• _Exercise goal_
Read through the records below and copy each line that uses the word "Settles".
── Source records ──
/-- LOAD writes the image, or it is refused. -/
theorem hostLoad_cases (image : List Byte) (s : State) :
    hostLoad image s = s ∨ (image.length ≤ 3584
      ∧ hostLoad image s = s.setMem (writeBytes s.mem Config.origin image)) := by
  unfold hostLoad
  split
  · exact .inl rfl
  · next h =>
    have hmax : Config.maxImage = 3584 := rfl
    simp only [hmax, Bool.or_eq_true, decide_eq_true_eq, not_or] at h
    exact .inr ⟨by omega, rfl⟩

theorem hostExtTick_cases (s : State) : hostExtTick s = s ∨ hostExtTick s = tick s := by
  unfold hostExtTick
  split
  · exact .inr rfl
  · exact .inl rfl

/-- A change of `CONTINUE` cancels a key wait when it is the fall to 0; it only sets the level otherwise. -/
theorem hostSetContinue_cases (level : Bool) (s : State) :
    (level = false ∧ s.run = .waitKey ∧ hostSetContinue level s = cancelWait { s with contIn := level })
      ∨ (¬(level = false ∧ s.run = .waitKey) ∧ hostSetContinue level s = { s with contIn := level }) := by
  by_cases h : level = false ∧ s.run = .waitKey
  · exact .inl ⟨h.1, h.2, if_pos h⟩
  · exact .inr ⟨h, if_neg h⟩

theorem hostKeyEvent_of_waitKey (k : Nibble) {s : State} (h : s.run = .waitKey) :
    hostKeyEvent k s = poll ((s.setReg s.waitReg (BitVec.ofNat 8 k.val)).setRun .running) :=
  if_pos h

theorem hostKeyEvent_of_not_waitKey (k : Nibble) {s : State} (h : s.run ≠ .waitKey) :
    hostKeyEvent k s = s :=
  if_neg h

theorem hostSetExtTimer_cases (level : Bool) (s : State) :
    (s.inRun = true ∧ level = !s.extTimer ∧ hostSetExtTimer level s = .refused .extTimerChangedDuringRun)
      ∨ hostSetExtTimer level s = .next { s with extTimer := level } := by
  unfold hostSetExtTimer
  split
  · next h =>
    rw [Bool.and_eq_true, bne_iff_ne] at h
    exact .inl ⟨h.1, (Bool.eq_not_of_ne h.2), rfl⟩
  · exact .inr rfl

/-! ### The table -/

/-- What an event of the host's can make of `RUN` (35_instruction_cycle.md R111). -/
theorem run_of_hostStep {u t : State} {e : HostEvent} (hpass : e ≠ .pass) (h : hostStep e u = .next t)
    (hne : t.run ≠ u.run) :
    (u.run.idle = true ∧ t.run = .ready ∧ e = .reset)
      ∨ (u.run.idle = true ∧ t.run = .running ∧ e = .start)
      ∨ (u.run = .waitKey ∧ t.run = .running ∧ ∃ k, e = .keyEvent k)
      ∨ (u.run = .waitKey ∧ t.run = .haltedExternal ∧ t.contIn = false) := by
  cases e with
  | pass => exact absurd rfl hpass
  | reset =>
    cases h
    by_cases hidle : u.run.idle = true
    · exact .inl ⟨hidle, by rw [hostReset_of_idle hidle]; rfl, rfl⟩
    · rw [hostReset_of_inRun (inRun_of_not_idle hidle)] at hne
      exact absurd rfl hne
  | start =>
    cases h
    by_cases hidle : u.run.idle = true
    · exact .inr (.inl ⟨hidle, by rw [hostStart_of_idle hidle], rfl⟩)
    · rw [hostStart_of_inRun (inRun_of_not_idle hidle)] at hne
      exact absurd rfl hne
  | load image =>
    cases h
    rcases hostLoad_cases image u with e | ⟨_, e⟩ <;> rw [e] at hne <;> exact absurd rfl hne
  | setContinue level =>
    cases h
    rcases hostSetContinue_cases level u with ⟨rfl, hwait, e⟩ | ⟨_, e⟩
    · rw [e]
      exact .inr (.inr (.inr ⟨hwait, rfl, rfl⟩))
    · rw [e] at hne
      exact absurd rfl hne
  | setExtTimer level =>
    rcases hostSetExtTimer_cases level u with ⟨_, _, e⟩ | e <;> rw [hostStep, e] at h <;> cases h
    exact absurd rfl hne
  | setTickDue level => cases h; exact absurd rfl hne
  | setKeyDown answers => cases h; exact absurd rfl hne
  | extTick =>
    cases h
    rcases hostExtTick_cases u with e | e <;> rw [e] at hne <;> exact absurd rfl hne
  | keyEvent k =>
    cases h
    by_cases hwait : u.run = .waitKey
    · rw [hostKeyEvent_of_waitKey k hwait]
      rcases poll_run_cases ((u.setReg u.waitReg (BitVec.ofNat 8 k.val)).setRun .running) with
        e | ⟨_, hext, hcont, _⟩
      · rw [e]
        exact .inr (.inr (.inl ⟨hwait, rfl, k, rfl⟩))
      · exact .inr (.inr (.inr ⟨hwait, hext, hcont⟩))
    · rw [hostKeyEvent_of_not_waitKey k hwait] at hne
      exact absurd rfl hne
  | keyEventAndStop k =>
    cases h
    by_cases hwait : u.run = .waitKey
    · rw [if_pos hwait, hostKeyEvent_of_waitKey k (s := { u with contIn := false }) hwait,
        poll_of_running rfl rfl]
      exact .inr (.inr (.inr ⟨hwait, rfl, rfl⟩))
    · rw [if_neg hwait] at hne
      exact absurd rfl hne

/-- Settles O17: a change of `RUN` is made by an event of the host's (`run_of_hostStep`) or by the engine, in
a run (`run_of_engine_step`) or at the end of a key wait. -/
theorem runStateChangesOnlyByTheTable : Obligations.RunStateChangesOnlyByTheTable := by
  intro s t h hne
  rcases step_cases s with ⟨rest, hstep⟩ | ⟨e, rest, hpass, hhost⟩
  · rcases run_cases s.run with hrun | hwait | hidle
    · refine .inr (.inr (.inr (.inr ⟨hrun, ⟨rest, hstep⟩, ?_⟩)))
      rcases run_of_engine_step hrun hstep h with hfault | hext | hgo | hinstr
      · exact .inl hfault
      · exact .inr (.inl hext)
      · exact absurd (hgo.trans hrun.symm) hne
      · exact .inr (.inr hinstr)
    · rw [step_of_leavesStep hstep, engineStep_of_waitKey (s := stepStart s rest) hwait] at h
      cases h
      rcases poll_run_cases (stepStart s rest) with e | ⟨_, hext, hcont, _⟩
      · rw [e] at hne
        exact absurd rfl hne
      · exact .inr (.inr (.inr (.inl ⟨hwait, hext, hcont⟩)))
    · rw [step_of_leavesStep hstep, engineStep_of_idle (s := stepStart s rest) hidle] at h
      cases h
      exact absurd rfl hne
  · rw [step_of_event hhost] at h
    rcases run_of_hostStep (u := stepStart s rest) hpass h hne with
      ⟨hidle, hready, rfl⟩ | ⟨hidle, hrun, rfl⟩ | ⟨hwait, hrun, k, rfl⟩ | hcancel
    · exact .inl ⟨hidle, hready, rest, hhost⟩
    · exact .inr (.inl ⟨hidle, hrun, rest, hhost⟩)
    · exact .inr (.inr (.inl ⟨hwait, hrun, k, rest, hhost⟩))
    · exact .inr (.inr (.inr (.inl hcancel)))

/-! ### What a step answers -/

theorem executeWord_isNext (op : Word) (s : State) : ∃ t, executeWord op s = .next t := by
  cases hdec : decodeOp op with
  | error e => exact ⟨_, executeWord_of_error s hdec⟩
  | ok i =>
    obtain ⟨u, hu⟩ := exec_isNext i s
    exact ⟨poll u, by rw [executeWord_of_ok s hdec, hu, thenPoll_next]⟩

theorem engineStep_isNext (s : State) : ∃ t, engineStep s = .next t := by
  rcases run_cases s.run with hrun | hwait | hidle
  · rw [engineStep_of_running hrun, cycle]
    cases hfetch : fetch (timerService s) with
    | error f => exact ⟨_, fetchAndExecute_of_error hfetch⟩
    | ok op =>
      rw [fetchAndExecute_of_ok hfetch]
      exact executeWord_isNext op _
  · exact ⟨_, engineStep_of_waitKey hwait⟩
  · exact ⟨_, engineStep_of_idle hidle⟩

/-- Settles O20: the engine's step and every event answer a next state, but for the change of `EXT_TIMER`
in a run. -/
theorem onlyTheHostStopsTheMachine : Obligations.OnlyTheHostStopsTheMachine := by
  intro s
  rcases step_cases s with ⟨rest, hstep⟩ | ⟨e, rest, hpass, hhost⟩
  · rw [step_of_leavesStep hstep]
    exact .inl (engineStep_isNext _)
  · rw [step_of_event hhost]
    cases e with
    | pass => exact absurd rfl hpass
    | setExtTimer level =>
      rcases hostSetExtTimer_cases level (stepStart s rest) with ⟨hrun, rfl, e⟩ | e
      · refine .inr ⟨e, ?_, rest, hhost⟩
        rw [stepStart_inRun, inRun_eq_not_idle] at hrun
        simpa using hrun
      · exact .inl ⟨_, e⟩
    | _ => exact .inl ⟨_, rfl⟩

end Sys2Proof.Machine
end

section
/-! The invariant of the machine (10_state.md sections 3 to 8). An execution keeps all of it but the clause on
the key wait (`InvBeforePoll`), which the poll that follows restores. -/
namespace Sys2Proof.Machine

/-- The clauses of `State.Inv` that hold between an execution and the poll after it. -/
abbrev State.InvBeforePoll (s : State) : Prop :=
  Memory.wf s.mem = true ∧ s.i.toNat < 0x1000 ∧ s.pc.toNat ≤ 0x10FE ∧ stackSound s = true
    ∧ (s.fault.kind ≠ .none ↔ s.run = .haltedFault)
    ∧ (s.exitCode ≠ 0 → s.run = .haltedNormal)

theorem State.Inv.beforePoll {s : State} (h : s.Inv) : s.InvBeforePoll := by
  obtain ⟨hmem, hi, hpc, hstack, hfault, hexit, -⟩ := h
  exact ⟨hmem, hi, hpc, hstack, hfault, hexit⟩

theorem inv_of_beforePoll {s : State} (h : s.InvBeforePoll) (hwait : s.run = .waitKey → s.contIn = true) :
    s.Inv := by
  obtain ⟨hmem, hi, hpc, hstack, hfault, hexit⟩ := h
  exact ⟨hmem, hi, hpc, hstack, hfault, hexit, hwait⟩

/-! ### Memory, `I` and the stack after an execution -/

/-- A memory that `MemWrite` answers is in canonical form (20_memory.md R63). -/
theorem wf_of_memWrite_ok {m m' : Memory} {addr : Nat} {bs : List Byte} (hm : Memory.wf m = true)
    (h : memWrite m addr bs = .ok m') : Memory.wf m' = true := by
  rcases memWrite_cases m addr bs with ⟨hin, e⟩ | ⟨_, e⟩ <;> rw [e] at h <;> cases h
  rcases hin with rfl | hle
  · exact hm
  · exact writeBytes_wf m addr bs hm hle

theorem exec_mem_wf {i : Instr} {s t : State} (hm : Memory.wf s.mem = true) (h : exec i s = .next t) :
    Memory.wf t.mem = true := by
  by_cases hp : .mem ∈ touches i
  · obtain ⟨x, rfl⟩ | ⟨x, rfl⟩ := mem_mem_touches.mp hp
    · exact orRaise_keeps (P := fun t => Memory.wf t.mem = true) h (fun _ => hm)
        fun _ hv => wf_of_memWrite_ok hm hv
    · exact orRaise_keeps (P := fun t => Memory.wf t.mem = true) h (fun _ => hm)
        fun _ hv => wf_of_memWrite_ok hm hv
  · obtain ⟨r, hf⟩ := exec_frame h
    exact (hf.mem hp : t.mem = s.mem) ▸ hm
───
• _Written response_
/-- Settles O17: a change of `RUN` is made by an event of the host's (`run_of_hostStep`) or by the engine, in
/-- Settles O20: the engine's step and every event answer a next state, but for the change of `EXT_TIMER`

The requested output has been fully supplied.